- Data extracts -
/-- The tray NVM as the active TMC reads it (R33): the valid copy of the higher generation, A when equal, is used. F-TRY-06
when equal generations differ, F-TRY-15 for a copy that is invalid or absent beside a valid one, F-TRY-07 when none is valid. -/
def Tray.readNvm (t : Tray) : Tray :=
  let va := t.copyValid .a
  let vb := t.copyValid .b
  let ga := (readHeader t.nvmA.image 0).generation
  let gb := (readHeader t.nvmB.image 0).generation
  let found := fun (x : Side) (v : Bool) (g : Nat) (t : Tray) =>
    t.setNvm x { t.nvm x with valid := v, generation := if v then g else (t.nvm x).generation }
  let t0 := found .b vb gb (found .a va ga t)
  if !va && !vb then { t0.faultIf (!t0.faulty .try_ 7 noInstance) .try_ 7 noInstance with haveImage := false }
  else
    let src := if vb && (!va || decide (ga < gb)) then t.nvmB.image else t.nvmA.image
    let bad := if va then Side.b else Side.a
    let t1 := t0.clearFault .try_ 7 noInstance
    let t2 := t1.faultIf (va && vb && ga == gb && t.nvmA.image != t.nvmB.image) .try_ 6 noInstance
    let t3 := t2.faultIf ((va != vb) && !t2.faulty .try_ 15 bad.ix) .try_ 15 bad.ix
    ({ t3 with image := trayImageValues src, imageBytes := src, haveImage := true }).noteStanding

/-- NVM card `x` takes a write: it is in its place and not prepared for removal (Table SVC-6). -/
def Nvm.writable (x : Nvm) : Bool := x.present && !x.prepared

/-- The active TMC reads both copies (R33) and rewrites an invalid one by R34 (R661); `ok` is the result of its read-back. -/
def State.readNvm (s : State) (ok : Bool) : State :=
  let s1 := { s with tray := s.tray.readNvm }
  let t := s1.tray
  if !t.haveImage || (t.nvmA.valid && t.nvmB.valid) then s1
  else
    let bad := if t.nvmA.valid then Side.b else Side.a
    if (t.nvm bad).writable then s1.rewriteNvm bad ok else s1

/-- Slot `n` of the start order has been dealt with: no request is due, none waits for its sequence, no power-up runs
(Table TRY-7, step 6). -/
def TraySlot.startedUp (x : TraySlot) : Bool :=
  !x.wantOn && x.seq != .poweringUp && !(x.seq == .off && x.pendReq == some true)

/-- TRAY_START (R58, Table TRY-7): the tray takes the next step of its start order once the condition of the step
before it holds. `ok` is the read-back of a copy that step 3 rewrites. -/
def execTrayStart (ok : Bool) (s : State) : Out :=
  let t := s.tray
  match t.start with
  | 0 => .next { s with tray := { t with
      standby := true, start := 1
      tmcA := { t.tmcA with checked := t.tmcA.present, ready := t.tmcA.present }
      tmcB := { t.tmcB with checked := t.tmcB.present, ready := t.tmcB.present } } }
  | 1 => occurs t.standby s { s with tray := { t with start := 2 } }
  | 2 => occurs t.role.isSome s ((s.readNvm ok).onTray (fun u => { u with start := 3 }))
  | 3 =>
    if t.haveImage then
      .next { s with tray := { (t.takeSource .a 0).takeSource .b 0 with start := 4 } }
    else .next (s.readNvm ok)
  | 4 => occurs (t.trcDrives .a || t.trcDrives .b) s
      { s with tray := { t with
        start := 5, modeInForce := t.image.split, activeUp := 0
        slots := t.slots.updateMany (fun _ => {}) (List.range 8) (fun n x =>
          { x with upstream := if t.image.split then t.image.slotPort.getD n 0 else 0 }) } }
  | 5 => .next { s with tray := { t with
      start := 6
      slots := t.slots.updateMany (fun _ => {}) (List.range 8) (fun n x =>
        { x with wantOn := x.occupied && t.slotEnabled n }) } }
  | 6 => occurs ((List.range 8).all (fun n => (t.slot n).startedUp)) s { s with tray := { t with start := 7 } }
  | _ => .next s

/-- POWER_UP_SEQUENCE (R15, R226, R717, Table BRU-2): the controller accepts the pending power-up, or the next event of the
sequence takes place: a rail of steps 2 to 5, or, once MOD_RST_N is released, the I2C buffer of step 8 (log entry 63). -/
def execPowerUpSequence (n : SlotId) (s : State) : Out :=
  let x := s.tray.slot n
  match x.seq with
  | .off => occurs (x.pendReq == some true && s.tray.mayPower n) s (s.onTray (fun t => t.beginPowerUp n))
  | .poweringUp => .next (s.onTray (fun t => t.onSlot n TraySlot.railUp))
  | .on => occurs (!x.modRst && !x.i2cReady) s
      (s.onTray (fun t => t.onSlot n (fun x => { x with i2cReady := true, i2c := true })))
  | .poweringDown => occurs false s s
  | .inhibited => occurs false s s

/-- RAIL_NOT_GOOD (R227, R715): the controller completes step 5, which without AUX_PG raises no VCORE rail, skips steps 6 to 9
and runs a power-down; F-BRU-05. -/
def execRailNotGood (n : SlotId) (s : State) : Out :=
  let finish := fun (x : TraySlot) =>
    if x.auxPg then x.railsUp railEvents else { x with switch_ := true, vauxEn := true, auxEn := true, modUp := 5 }
  occurs ((s.tray.slot n).seq == .poweringUp) s
    (s.onTray (fun t => ((t.onSlot n finish).beginPowerDown n).fault .bru 5 n))

/-- RAILS_STABLE (R229, R231, R232): the end point of a power-up, at which every event of steps 1 to 5 has taken place. A pending
off request starts the power-down, MOD_RST_N never released; a pending on request is dropped. The module's power-on detector
has reset the chip. -/
def execRailsStable (n : SlotId) (s : State) : Out :=
  let x := s.tray.slot n
  let s1 := s.onChip n (fun c => { c.unpowered with powered := true })
  let t := s1.tray.onSlot n (fun x => { x.railsUp railEvents with seq := .on, pendReq := none })
  occurs (x.seq == .poweringUp) s
    { s1 with tray := if x.pendReq = some false then t.beginPowerDown n else t }

/-- POWER_DOWN_SEQUENCE (R21, R228, Table BRU-3): the controller accepts the off request and the chip is held in reset, or the
next event of the sequence takes place (log entry 63). The acceptance lies in the gap of a sweep. -/
def execPowerDownSequence (n : SlotId) (s : State) : Out :=
  let x := s.tray.slot n
  match x.seq with
  | .on =>
    let s1 := s.onTray (fun t => (t.beginPowerDown n).onSlot n (fun x => { x with pendReq := none }))
    occurs (x.pendReq == some false && !s.tray.ring.sweeping) s
      (s1.onChip n (fun c => { c.wholeReset 1 with hif := { perst := true } }))
  | .poweringDown => .next (s.onTray (fun t => t.onSlot n TraySlot.railDown))
  | .off => occurs false s s
  | .poweringUp => occurs false s s
  | .inhibited => occurs false s s

/-- SLOT_FULLY_OFF (R46, R231, R233): the end point of a power-down, every rail off. A pending off request is dropped, a pending
on request waits for the 200 ms to pass, and the threshold is lowered. -/
def execSlotFullyOff (n : SlotId) (s : State) : Out :=
  let x := s.tray.slot n
  let s1 := s.onChip n Chip.unpowered
  let t := s1.tray.onSlot n (fun x =>
    { x.dark with seq := .inhibited, pendReq := if x.pendReq = some true then some true else none })
  occurs (x.seq == .poweringDown) s { s1 with tray := t.setThreshold }

/-- POWERUP_INHIBIT_END (R233): 200 ms after fully off a pending on request starts its power-up. -/
def execPowerupInhibitEnd (n : SlotId) (s : State) : Out :=
  let x := s.tray.slot n
  let t := s.tray.onSlot n (fun x => { x with seq := .off })
  occurs (x.seq == .inhibited) s
    { s with tray := if x.pendReq = some true && t.mayPower n then t.beginPowerUp n else t }

/-- VID_FRAME (R712, R713, R721, R724): the bank applies a frame of odd parity with bits [5:1] zero and a code of 40 to
160, unless the TMC's override holds. -/
def execVidFrame (n : SlotId) (frame : BitVec 16) (s : State) : Out :=
  let v := frame.toNat
  let island := field v 14 2
  let code := field v 6 8
  let odd := ((List.range 16).filter (fun i => bit v i)).length % 2 = 1
  let valid := decide odd && field v 1 5 == 0 && decide (40 ≤ code) && decide (code ≤ 160)
  let x := s.tray.slot n
  occurs (valid && x.counted && !x.overridden) s
    (s.onTray (fun t => t.onSlot n (fun x => { x.setCore island code with retained := false })))

/-- METER_LINK_LOCK (R707): the receiver behind node `node` gains or loses lock; a reverse link is named 17 + node. -/
def execMeterLinkLock (node : NodeId) (rev lock : Bool) (s : State) : Out :=
  let l := node.val + if rev then 17 else 0
  .next (s.onTray (fun t => { t with ring := { t.ring with
    unlocked := if lock then removeAll t.ring.unlocked l else insertOnce t.ring.unlocked l } }))

/-- TRC_SOURCE_GAINED (R27, R29): a better source appears (`fac`: its own facility input has returned), `ps` picoseconds from the
output phase; the TRC takes it and slews its phase toward it. -/
def execTrcSourceGained (c : Side) (fac : Bool) (ps : Int) (s : State) : Out :=
  let x := s.tray.trc c
  let t := s.tray.setTrc c { x with facility := x.facility || fac }
  let t1 := t.takeSource c ps
  occurs (s.tray.standby && x.present && decide ((t.bestSource c).rank < x.source.rank)) s
    { s with tray := if fac then t1.clearFault .try_ 8 c.ix else t1 }

/-- TRC_PARTNER_LOST (R27): a TRC locked to its partner falls back to its own oscillator. -/
def execTrcPartnerLost (c : Side) (s : State) : Out :=
  let x := s.tray.trc c
  occurs (x.present && x.source == .partner && !s.tray.trcDrives c.other) s
    { s with tray := s.tray.setTrc c { x with source := .own, phase := 0 } }

end Sys2Proof.Machine
end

- Task statement -
Look above for the line that contains "t with ring". Starting there, transcribe every line exactly until you have copied the line that contains "def execTrcSourceGained (c".

- Output of the task -
  .next (s.onTray (fun t => { t with ring := { t.ring with
    unlocked := if lock then removeAll t.ring.unlocked l else insertOnce t.ring.unlocked l } }))

/-- TRC_SOURCE_GAINED (R27, R29): a better source appears (`fac`: its own facility input has returned), `ps` picoseconds from the
output phase; the TRC takes it and slews its phase toward it. -/
def execTrcSourceGained (c : Side) (fac : Bool) (ps : Int) (s : State) : Out :=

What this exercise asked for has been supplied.